I am cutting up a 30' dry very seasoned walnut tree. 9" top to a 15" base (side to side after fell). Question is my blade seems to need sharpening frequently. Normal or Not?


----------



## ammoaddict (Sep 9, 2022)

Maybe try a nice sharp chain instead of a blade.


----------



## lone wolf (Sep 9, 2022)

Pastorchris said:


> I am cutting up a 30' dry very seasoned walnut tree. 9" top to a 15" base (side to side after fell). Question is my blade seems to need sharpening frequently. Normal or Not?

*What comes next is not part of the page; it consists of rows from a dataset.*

-- ==== Sys2Proof/Laws/Keeps.lean ====
section
/-!
SUPPORT. What the work of the part inside a step may do to a state, said once and shown for every shared operation: the
waiting commands, the array state, the parameters, the zone rules, the grid and the injection state stay, and each
record's law is kept.
-/

namespace Sys2Proof.Machine

/-- What the work inside a step may do to a state, the event queue apart. -/
structure Work (s t : State) : Prop where
  pending : t.pending = s.pending
  resetAsserted : t.resetAsserted = s.resetAsserted
  array : t.array = s.array
  params : t.params = s.params
  zones : t.zones = s.zones
  injection : t.alert.injection = s.alert.injection
  grid : t.banks.grid = s.banks.grid
  lines : LinesFollowLevel s → LinesFollowLevel t
  journal : JournalOk s.journal → JournalOk t.journal
  ctl : ∀ c, CtlOk c (s.ctl c) → CtlOk c (t.ctl c)
  channels : ChannelsOk s → ChannelsOk t
  trigger : TriggerOk s.trig → TriggerOk t.trig
  banks : BanksOk s.banks → BanksOk t.banks
  active : s.banks.hasActive = true → t.banks.hasActive = true
  hubs : HubsOk s.hubs → HubsOk t.hubs
  sched : SchedOk s → SchedOk t ∧ FrontNotBack s t

/-- What the work inside a step may do to a state. -/
structure Keeps (s t : State) : Prop extends Work s t where
  queue : QueueOk s.queue → QueueOk t.queue

/-- A change that leaves the scheduler record and the array state. -/
theorem sameSched {s t : State} (h : t.sched = s.sched) (ha : t.array = s.array) (g : SchedOk s) :
    SchedOk t ∧ FrontNotBack s t := by
  refine ⟨⟨h ▸ g.front, h ▸ g.timer, h ▸ g.flight, h ▸ g.named, h ▸ ha ▸ g.stopped⟩, fun f hf => ⟨f, h ▸ hf, le_rfl⟩⟩

theorem Work.refl (s : State) : Work s s :=
  ⟨rfl, rfl, rfl, rfl, rfl, rfl, rfl, id, id, fun _ => id, id, id, id, id, id, sameSched rfl rfl⟩

theorem Work.trans {s t u : State} (h : Work s t) (g : Work t u) : Work s u :=
  ⟨g.pending.trans h.pending, g.resetAsserted.trans h.resetAsserted, g.array.trans h.array, g.params.trans h.params,
    g.zones.trans h.zones, g.injection.trans h.injection, g.grid.trans h.grid, fun x => g.lines (h.lines x),
    fun x => g.journal (h.journal x), fun c x => g.ctl c (h.ctl c x), fun x => g.channels (h.channels x),
    fun x => g.trigger (h.trigger x), fun x => g.banks (h.banks x), fun x => g.active (h.active x),
    fun x => g.hubs (h.hubs x), fun x =>
      ⟨(g.sched (h.sched x).1).1, fun f hf => by
        obtain ⟨f1, h1, l1⟩ := (h.sched x).2 f hf
        obtain ⟨f2, h2, l2⟩ := (g.sched (h.sched x).1).2 f1 h1
        exact ⟨f2, h2, l1.trans l2⟩⟩⟩

theorem Keeps.refl (s : State) : Keeps s s := ⟨Work.refl s, id⟩

theorem Keeps.trans {s t u : State} (h : Keeps s t) (g : Keeps t u) : Keeps s u :=
  ⟨h.toWork.trans g.toWork, fun x => g.queue (h.queue x)⟩

/-! ## One part of the state changed -/

theorem Keeps.ofOrder (s : State) (o : List Nat) : Keeps s { s with order := o } :=
  { Keeps.refl s with
    ctl := fun c => by cases c <;> exact id
    sched := sameSched rfl rfl }

theorem Keeps.ofSched (s : State) (x : Sched)
    (h : SchedOk s → SchedOk { s with sched := x } ∧ FrontNotBack s { s with sched := x }) :
    Keeps s { s with sched := x } :=
  { Keeps.refl s with
    ctl := fun c => by cases c <;> exact id
    sched := h }

theorem Keeps.ofChannels (s : State) (x : Vector Channel 256)
    (h : ∀ j, ChanOk (s.chan j) → ChanOk (vget x j)) : Keeps s { s with channels := x } :=
  { Keeps.refl s with
    ctl := fun c => by cases c <;> exact id
    channels := fun g j => h j (g j)
    sched := sameSched rfl rfl }

theorem Keeps.setChan (s : State) (j : Fin 256) (x : Channel) (h : ChanOk (s.chan j) → ChanOk x) :
    Keeps s (s.setChan j x) := by
  refine Keeps.ofChannels s _ fun i hi => ?_
  rw [vget_vset]
  split
  · rename_i he
    exact h (he ▸ hi)
  · exact hi

theorem Keeps.ofPorts (s : State) (x : Vector FieldPort 4) : Keeps s { s with ports := x } :=
  { Keeps.refl s with
    ctl := fun c => by cases c <;> exact id
    sched := sameSched rfl rfl }

theorem Keeps.setPort (s : State) (p : FPort) (x : FieldPort) : Keeps s (s.setPort p x) := Keeps.ofPorts s _

theorem Keeps.ofHubs (s : State) (x : Vector HubEntry 16) (h : HubsOk s.hubs → HubsOk x) :
    Keeps s { s with hubs := x } :=
  { Keeps.refl s with
    ctl := fun c => by cases c <;> exact id
    hubs := h
    sched := sameSched rfl rfl }

theorem Keeps.ofTrig (s : State) (x : Trigger) (h : TriggerOk s.trig → TriggerOk x) : Keeps s { s with trig := x } :=
  { Keeps.refl s with
    ctl := fun c => by cases c <;> exact id
    trigger := h
    sched := sameSched rfl rfl }

theorem Keeps.ofBanks (s : State) (x : BankCtl) (h : BanksOk s.banks → BanksOk x) (hg : x.grid = s.banks.grid)
    (ha : s.banks.hasActive = true → x.hasActive = true) : Keeps s { s with banks := x } :=
  { Keeps.refl s with
    grid := hg
    ctl := fun c => by cases c <;> exact id
    banks := h
    active := ha
    sched := sameSched rfl rfl }

theorem Keeps.setCtl (s : State) (c : CPort) (x : CtlPort) (h : CtlOk c (s.ctl c) → CtlOk c x) :
    Keeps s (s.setCtl c x) := by
  cases c with
  | survey =>
    exact
      { Keeps.refl s with
        ctl := fun d => match d with
          | .survey => h
          | .plant => id
        sched := sameSched rfl rfl }
  | plant =>
    exact
      { Keeps.refl s with
        ctl := fun d => match d with
          | .survey => id
          | .plant => h
        sched := sameSched rfl rfl }

theorem Keeps.raise (s : State) (c : CPort) (k : NoticeKind) (h : k.receivedBy c = true) : Keeps s (s.raise c k) :=
  Keeps.setCtl s c _ fun hc => hc.raise h

theorem Keeps.raiseBoth (s : State) (k : NoticeKind) (h : ∀ c, k.receivedBy c = true) : Keeps s (s.raiseBoth k) :=
  (Keeps.raise s _ k (h _)).trans (Keeps.raise _ _ k (h _))

theorem Keeps.setAlert (s : State) (a : Alert) (h : a.injection = s.alert.injection) : Keeps s (s.setAlert a) :=
  { Keeps.refl s with
    injection := h
    lines := fun _ => ⟨rfl, rfl⟩
    ctl := fun c => by cases c <;> exact id
    sched := sameSched rfl rfl }

theorem Keeps.ofJournal (s : State) (j : Journal) (h : JournalOk s.journal → JournalOk j) :
    Keeps s { s with journal := j } :=
  { Keeps.refl s with
    journal := h
    ctl := fun c => by cases c <;> exact id
    sched := sameSched rfl rfl }

theorem Keeps.setJournal (s : State) (r : Journal × Bool) (h : JournalOk s.journal → JournalOk r.1) :
    Keeps s (s.setJournal r) := by
  unfold State.setJournal
  dsimp only
  split
  · exact (Keeps.ofJournal s r.1 h).trans (Keeps.raise _ _ _ rfl)
  · exact Keeps.ofJournal s r.1 h

/-- The event queue changed, whatever it becomes. -/
theorem Work.ofQueue (s : State) (q : EventQueue) : Work s { s with queue := q } :=
  { Work.refl s with
    ctl := fun c => by cases c <;> exact id
    sched := sameSched rfl rfl }

/-! ## Repetition and choice -/

theorem Keeps.ite {s t u : State} {p : Prop} [Decidable p] (h : Keeps s t) (g : Keeps s u) :
    Keeps s (if p then t else u) := by
  split
  · exact h
  · exact g

theorem Keeps.each {α : Type} (s : State) (l : List α) {f : State → α → State}
    (h : ∀ s, ∀ a ∈ l, Keeps s (f s a)) : Keeps s (s.each l f) :=
  State.each_keeps (P := fun t => Keeps s t) l (fun t o ht => ht.trans (Keeps.ofOrder t o))
    (fun t a ha ht => ht.trans (h t a ha)) s (Keeps.refl s)

theorem Keeps.foldl {α : Type} (s : State) (l : List α) {f : State → α → State} (h : ∀ s a, Keeps s (f s a)) :
    Keeps s (l.foldl f s) :=
  foldl_keeps (P := fun t => Keeps s t) l (fun t a _ ht => ht.trans (h t a)) s (Keeps.refl s)

/-! ## Journal (09) -/

theorem Keeps.offer (s : State) (b : EntryBody) : Keeps s (s.offer b) := Keeps.setJournal s _ fun h => h.offer _ _ _

theorem Keeps.quietWindow (s : State) : Keeps s s.quietWindow := Keeps.setJournal s _ fun h => h.quietWindow _ _

theorem Keeps.flushQuiet (s : State) : Keeps s s.flushQuiet := Keeps.setJournal s _ fun h => h.flush _ _

/-! ## Error log (04) -/

theorem Keeps.ofSlips (s : State) (l : List SlipReq) : Keeps s { s with sched := { s.sched with slips := l } } :=
  Keeps.ofSched s _ fun h => ⟨⟨h.front, h.timer, h.flight, h.named, h.stopped⟩, fun f hf => ⟨f, hf, le_rfl⟩⟩

theorem Keeps.withdraw (s : State) (p : FPort) : Keeps s (s.withdraw p) := Keeps.ofSlips s _

theorem Keeps.stopPort (s : State) (p : FPort) (st : PortState) : Keeps s (s.stopPort p st) :=
  (Keeps.setPort s _ _).trans (Keeps.withdraw _ _)

theorem Keeps.logError (s : State) (p : FPort) (k : ErrKind) (h : HeaderLog) : Keeps s (s.logError p k h) := by
  have h1 := Keeps.setPort s p { s.port p with log := (s.port p).log.occur k h }
  unfold State.logError
  dsimp only
  refine Keeps.ite ((h1.trans ?_).trans (Keeps.stopPort _ _ _)) (h1.trans ?_)
  all_goals exact Keeps.ite (Keeps.raise _ _ _ rfl) (Keeps.refl _)

/-! ## Event queue and alert unit (08) -/

theorem Work.queueRecord (s : State) (e : EventRecord) : Work s (s.queueRecord e) := by
  unfold State.queueRecord
  split
  · exact (Work.ofQueue s _).trans (Keeps.raiseBoth _ _ (by intro c; cases c <;> rfl)).toWork
  · split
    · exact (((Work.ofQueue s _).trans (Keeps.offer _ _).toWork).trans (Work.ofQueue _ _)).trans
        (Keeps.raiseBoth _ _ (by intro c; cases c <;> rfl)).toWork
    · exact (Keeps.offer _ _).toWork

theorem Keeps.changeAlert (s : State) (a : Alert) (h : a.injection = s.alert.injection) :
    Keeps s (s.changeAlert a) :=
  (Keeps.setAlert s a h).trans (Keeps.raiseBoth _ _ (by intro c; cases c <;> rfl))

theorem Alert.take_injection {a b : Alert} {d : Nat} {l : EventLevel} {q : Nat} (h : a.take d l q = some b) :
    b.injection = a.injection := by
  unfold Alert.take at h
  split at h <;> cases h <;> rfl

theorem Keeps.takeLevel (s : State) (l : EventLevel) (q : Nat) : Keeps s (s.takeLevel l q) := by
  unfold State.takeLevel
  split
  · rename_i a ha
    exact Keeps.changeAlert s a (Alert.take_injection ha)
  · exact Keeps.refl s

theorem Keeps.dwellRunsOut (s : State) : Keeps s (dwellRunsOut s) := by
  unfold Machine.dwellRunsOut
  split
  · exact Keeps.ite (Keeps.changeAlert _ _ rfl) (Keeps.changeAlert _ _ rfl)
  · exact Keeps.refl s
  · exact Keeps.refl s

/-! ## Supervisor (02) -/

theorem Keeps.moveChan (s : State) (j : Fin 256) (dest : ChanState) (upd : Channel → Channel)
    (h : ChanOk (s.chan j) → ChanOk { upd (s.chan j) with state := dest, changed := true }) :
    Keeps s (s.moveChan j dest upd) :=
  ((Keeps.setChan s j _ h).trans (Keeps.raise _ _ _ rfl)).trans (Keeps.offer _ _)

Dry wood always takes a toll on chains so yes. That is a chain you are referring to.


----------



## buzz sawyer (Sep 9, 2022)

Pastorchris said:


> I am cutting up a 30' dry very seasoned walnut tree. 9" top to a 15" base (side to side after fell). Question is my blade seems to need sharpening frequently. Normal or Not?


Even dry walnut should not cause premature wear. The wood is not that hard. If it were locust, then yes. If you are hitting the ground with the chain or the bark has dirt/mud on it, the chain will also dull quickly. Don't continue cutting until the chain is sharpened or you can cause excess wear to the guide bar and possibly damage the saw due to overheating.


----------



## Pastorchris (Sep 10, 2022)

ammoaddict said:


> Maybe try a nice sharp chain instead of


----------



## Pastorchris (Sep 10, 2022)

Ahh, but doesn't tht chain have multiple small blades?


----------



## Pastorchris (Sep 10, 2022)

lone wolf said:


> Dry wood always takes a toll on chains so yes. That is a chain you are referring to.





lone wolf said:


> Dry wood always takes a toll on chains so yes. That is a chain you are referring to.


Thank you, probably need to invest in higher quality chain.


----------



## ElevatorGuy (Sep 10, 2022)

Pastorchris said:


> Ahh, but doesn't tht chain have multiple small blades?


It has multiple small cutting teeth.


----------



## H-Ranch (Sep 10, 2022)

Pastorchris said:


> Thank you, probably need to invest in higher quality chain.


Post some close up photos of the teeth on your chain and these guys can tell you what may be going on. You can learn to sharpen or pay a lot to get them sharpened. Even a cheap chain should be able to cut up your 30' log on a single sharpening unless it's covered in dirt or has metal embedded in it.


----------